Back in Bentonville, we went to see the Crystal Bridges Art Museum, on the recommendation of some local folks. We had never heard of it and it is a world class museum, built with Walton family donations, of course.

It is built down in a wooded ravine on the north edge of town. You go down eight flights of stairs from the parking lot to get to the entrance. It is entirely free, including parking, guided tours and audio tour headsets.

There are three and a half miles of concrete trails surrounding the museum complex, with outdoor sculptures along the way. There are also lots of nature trails leading off into the woods from the main trails and the concrete trails connect to the city biking and hiking trails. With the Dogwood trees and lots of other flowers in bloom, the trails were really beautiful!

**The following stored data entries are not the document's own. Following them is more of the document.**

-- ==== Sys2Proof/Machine/Decoder.lean ====
section
/-! DEFINITION. MIDI Decoder, U2 (41_midi_decoder.md R140 to R178): the step function of R141, its
clauses, the handlers of R147 and R176, and one meaning for each byte class. -/

namespace Sys2Proof.Machine

/-! ### Handlers -/

/-- The blob operation of an event (R176); the events that are not meaningful have none. -/
def eventBlob : MidiEvent → State → State
  | .noteOn _ n _, s => noteOn n s
  | .noteOff _ n _, s => noteOff n s
  | .controlChange _ c v, s => setController c v s
  | .programChange _ p, s => setProgram p s
  | .clock, s => advanceSync s
  | .start, s => resetSync s
  | .cont, s => resetSync s
  | .stop, s => s
  | .polyPressure _ _ _, s => s
  | .channelPressure _ _, s => s
  | .pitchBend _ _ _, s => s
  | .songPosition _ _, s => s
  | .songSelect _, s => s
  | .tuneRequest, s => s
  | .activeSense, s => s
  | .systemReset, s => s
  | .passthroughEnter, s => s
  | .passthroughExit, s => s

/-- The blob half of a handler, under `UPDATE_BLOB` (R176, D12). -/
def handleBlob (e : MidiEvent) (s : State) : State :=
  if s.cfg.updateBlob then eventBlob e s else s

/-- The notification half of a handler, forwarded at once as its frame, under `FORWARD_EVENTS`
(R176, D12, D13). -/
def handleFrame (e : MidiEvent) (s : State) : State :=
  if s.cfg.forwardEvents then
    match eventFrame s.cfg.transportArg e with
    | some f => emit f s
    | none => s
  else s

/-- The event record joins the decoder's output (R147). -/
def record (e : MidiEvent) (s : State) : State := { s with fired := s.fired ++ [e] }

/-- `fire H(e)`: the event record, then the handler, the blob write first (R147, R176). -/
def fire (e : MidiEvent) (s : State) : State := handleFrame e (handleBlob e (record e s))

/-- Fire the event of a class that has one. -/
def fireOpt (e : Option MidiEvent) (s : State) : State :=
  match e with
  | some ev => fire ev s
  | none => s

/-! ### The clauses of the step function -/

/-- Clause 1: forward the byte to the passthrough sink; "no register changes" (R142). -/
def forward (b : Byte) (s : State) : State := toSink (.byte b) s

/-- Return to `Idle`: no pending event, counters cleared (R144, R145, R148, R149). -/
def toIdle (s : State) : State :=
  { s with pendingEvent := none, bytesNeeded := 0, bytesReceived := 0 }

/-- Clause 2, a class with `n` arguments: enter `AwaitingArgs(b, n, 0)` (R143). -/
def awaitArgs (b : Byte) (n : Nat) (s : State) : State :=
  { s with pendingEvent := some b, bytesNeeded := n, bytesReceived := 0 }

/-- Clause 2, a zero-argument class: fire its handler and return to `Idle` (R144). -/
def immediate (k : ByteClass) (s : State) : State := toIdle (fireOpt (immediateEvent k) s)

/-- Clause 2, `VENDOR_START`: enter passthrough, entry hook (R145). -/
def enterPassthrough (s : State) : State :=
  fire .passthroughEnter (toSink .enter (toIdle { s with mode := .passthrough }))

/-- Clause 2, `VENDOR_END`: leave passthrough, exit hook, in every state (R148). -/
def exitPassthrough (s : State) : State :=
  fire .passthroughExit (toSink .exit (toIdle { s with mode := .normal }))

/-- A message of the pending status byte `e` completes with the byte `b`: the handler is fired if the
channel filter accepts it (R146, R150). -/
def complete (e b : Byte) (s : State) : State :=
  if accept s.channelFilter e (channelOf e) then
    fireOpt (completedEvent (channelOf e) s.lastDataByte b (classify s.cfg.status e)) s
  else s

/-- Clause 3, a data byte (R146). -/
def dataByte (b : Byte) (s : State) : State :=
  match s.pendingEvent with
  | none => { s with lastDataByte := b }
  | some e =>
    if s.bytesReceived + 1 = s.bytesNeeded then
      { complete e b s with bytesReceived := 0, lastDataByte := b }
    else
      { s with bytesReceived := s.bytesReceived + 1, lastDataByte := b }

/-- `MD.BYTE b`, the three clauses in order (R141). -/
def byteStep (b : Byte) (s : State) : State :=
  if s.mode = .passthrough ∧ b ≠ s.cfg.status.endMarker then forward b s
  else
    match (classify s.cfg.status b).kind with
    | .withArgs n => awaitArgs b n s
    | .immediate => immediate (classify s.cfg.status b) s
    | .startPassthrough => enterPassthrough s
    | .endPassthrough => exitPassthrough s
    | .unlisted => toIdle s
    | .data => dataByte b s

/-- What every class but the end marker does first: in passthrough the byte is forwarded and nothing
else happens (R142, 30_encoding.md R101). -/
def unlessPassthrough (b : Byte) (f : State → State) (s : State) : State :=
  match s.mode with
  | .passthrough => forward b s
  | .normal => f s

/-- A status byte of a channel class with `n` arguments (R143). -/
def channelStatus (k : ByteClass) (c : BitVec 4) (n : Nat) (s : State) : State :=
  unlessPassthrough (s.cfg.status.channelByte k c) (awaitArgs (s.cfg.status.channelByte k c) n) s

/-- A system byte outside passthrough: `f` of its byte (30_encoding.md R92, R93). -/
def systemStatus (k : ByteClass) (f : Byte → State → State) (s : State) : State :=
  unlessPassthrough (s.cfg.status.systemByte k) (f (s.cfg.status.systemByte k)) s

/-! ### One meaning for each operation -/

/-- `MD.INIT f` (R140). -/
def initDecoder (f : Byte) (s : State) : State :=
  { s with
    channelFilter := f, mode := .normal, pendingEvent := none, bytesNeeded := 0,
    bytesReceived := 0, lastDataByte := 0 }

/-- `MD.INIT f` (R140). -/
def execMdInit (f : Byte) (s : State) : Host.Outcome State Fault Refusal := .next (initDecoder f s)

/-- `MD.BYTE b` (R141). -/
def execMdByte (b : Byte) (s : State) : Host.Outcome State Fault Refusal := .next (byteStep b s)

/-- `NOTE_OFF` (R151). -/
def execNoteOff (c : BitVec 4) (s : State) : Host.Outcome State Fault Refusal :=
  .next (channelStatus .noteOff c 2 s)

/-- `NOTE_ON` (R152). -/
def execNoteOn (c : BitVec 4) (s : State) : Host.Outcome State Fault Refusal :=
  .next (channelStatus .noteOn c 2 s)

/-- `POLY_PRESSURE` (R153). -/
def execPolyPressure (c : BitVec 4) (s : State) : Host.Outcome State Fault Refusal :=
  .next (channelStatus .polyPressure c 2 s)

/-- `CONTROL_CHANGE` (R154). -/
def execControlChange (c : BitVec 4) (s : State) : Host.Outcome State Fault Refusal :=
  .next (channelStatus .controlChange c 2 s)

/-- `PROGRAM_CHANGE` (R155). -/
def execProgramChange (c : BitVec 4) (s : State) : Host.Outcome State Fault Refusal :=
  .next (channelStatus .programChange c 1 s)

/-- `CHANNEL_PRESSURE` (R156). -/
def execChannelPressure (c : BitVec 4) (s : State) : Host.Outcome State Fault Refusal :=
  .next (channelStatus .channelPressure c 1 s)

/-- `PITCH_BEND` (R157). -/
def execPitchBend (c : BitVec 4) (s : State) : Host.Outcome State Fault Refusal :=
  .next (channelStatus .pitchBend c 2 s)

/-- `VENDOR_START` (R158). -/
def execVendorStart (s : State) : Host.Outcome State Fault Refusal :=
  .next (systemStatus .vendorStart (fun _ => enterPassthrough) s)

/-- `UNLISTED_F1` (R169, D8). -/
def execUnlistedF1 (s : State) : Host.Outcome State Fault Refusal :=
  .next (systemStatus .unlistedF1 (fun _ => toIdle) s)

/-- `SONG_POSITION` (R159). -/
def execSongPosition (s : State) : Host.Outcome State Fault Refusal :=
  .next (systemStatus .songPosition (fun b => awaitArgs b 2) s)

/-- `SONG_SELECT` (R160). -/
def execSongSelect (s : State) : Host.Outcome State Fault Refusal :=
  .next (systemStatus .songSelect (fun b => awaitArgs b 1) s)

/-- `UNLISTED_F4` (R169, D8). -/
def execUnlistedF4 (s : State) : Host.Outcome State Fault Refusal :=
  .next (systemStatus .unlistedF4 (fun _ => toIdle) s)

/-- `UNLISTED_F5` (R169, D8). -/
def execUnlistedF5 (s : State) : Host.Outcome State Fault Refusal :=
  .next (systemStatus .unlistedF5 (fun _ => toIdle) s)

/-- `TUNE_REQUEST` (R161). -/
def execTuneRequest (s : State) : Host.Outcome State Fault Refusal :=
  .next (systemStatus .tuneRequest (fun _ => immediate .tuneRequest) s)

/-- `VENDOR_END` (R162): "Rule R148 in every state". -/
def execVendorEnd (s : State) : Host.Outcome State Fault Refusal := .next (exitPassthrough s)

/-- `CLOCK` (R163). -/
def execClock (s : State) : Host.Outcome State Fault Refusal :=
  .next (systemStatus .clock (fun _ => immediate .clock) s)

/-- `UNLISTED_F9` (R169, D8). -/
def execUnlistedF9 (s : State) : Host.Outcome State Fault Refusal :=
  .next (systemStatus .unlistedF9 (fun _ => toIdle) s)

/-- `START` (R164). -/
def execStart (s : State) : Host.Outcome State Fault Refusal :=
  .next (systemStatus .start (fun _ => immediate .start) s)

/-- `CONTINUE` (R165). -/
def execCont (s : State) : Host.Outcome State Fault Refusal :=
  .next (systemStatus .cont (fun _ => immediate .cont) s)

/-- `STOP` (R166). -/
def execStop (s : State) : Host.Outcome State Fault Refusal :=
  .next (systemStatus .stop (fun _ => immediate .stop) s)

/-- `UNLISTED_FD` (R169, D8). -/
def execUnlistedFD (s : State) : Host.Outcome State Fault Refusal :=
  .next (systemStatus .unlistedFD (fun _ => toIdle) s)

/-- `ACTIVE_SENSE` (R167). -/
def execActiveSense (s : State) : Host.Outcome State Fault Refusal :=
  .next (systemStatus .activeSense (fun _ => immediate .activeSense) s)

/-- `SYSTEM_RESET` (R168): "it does not reset the block, the blob or the filter". -/
def execSystemReset (s : State) : Host.Outcome State Fault Refusal :=
  .next (systemStatus .systemReset (fun _ => immediate .systemReset) s)

/-- `DATA d` (R170). -/
def execData (d : BitVec 7) (s : State) : Host.Outcome State Fault Refusal :=
  .next (unlessPassthrough (d.setWidth 8) (dataByte (d.setWidth 8)) s)

end Sys2Proof.Machine
end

The museum is a series of connected pavilions over two creek-fed ponds. The dining room overlooks the pond in the center of the complex and the other pond on the outside of the complex, and the creek runs along part of the hiking trails.

This is one of the sculptures along the trail and a little girl about 3 or 4 years old, had stopped to milk the pig. Cute!

This sculpture is called "Tour de Tree". Can you see the bike? There was also a sculpture on the trail that looked somewhat like a small Stone Henge. It was to commemorate hardships endured by American Indians on the Trail of Tears, when they were forced to migrate from their lands to Oklahoma, over a 700 mile march for some of them. Many thousands died of disease, malnutrition and exposure. The Trail of Tears went thru Fayetteville, the Pea Ridge Battlefield and Little Rock, so we have seen lots of pictures and plaques about it. A very sad and regrettable event in our nation's history.

This is an overview of the museum. Everything in the museum seemed to be American related. Scenes of pioneers, American Indians, famous political figures and battles, or done by American artists. We spent a full day here, really a great art museum. John did catch a mistake they had made and let them know. Their was a portrait of Indians doing some kind of dance, that was labeled Ft. Pierre, North Dakota. Of course, for a lot of folks, Dakota is just some place way up north.

Sunday we head further north to Kansas City and Independence.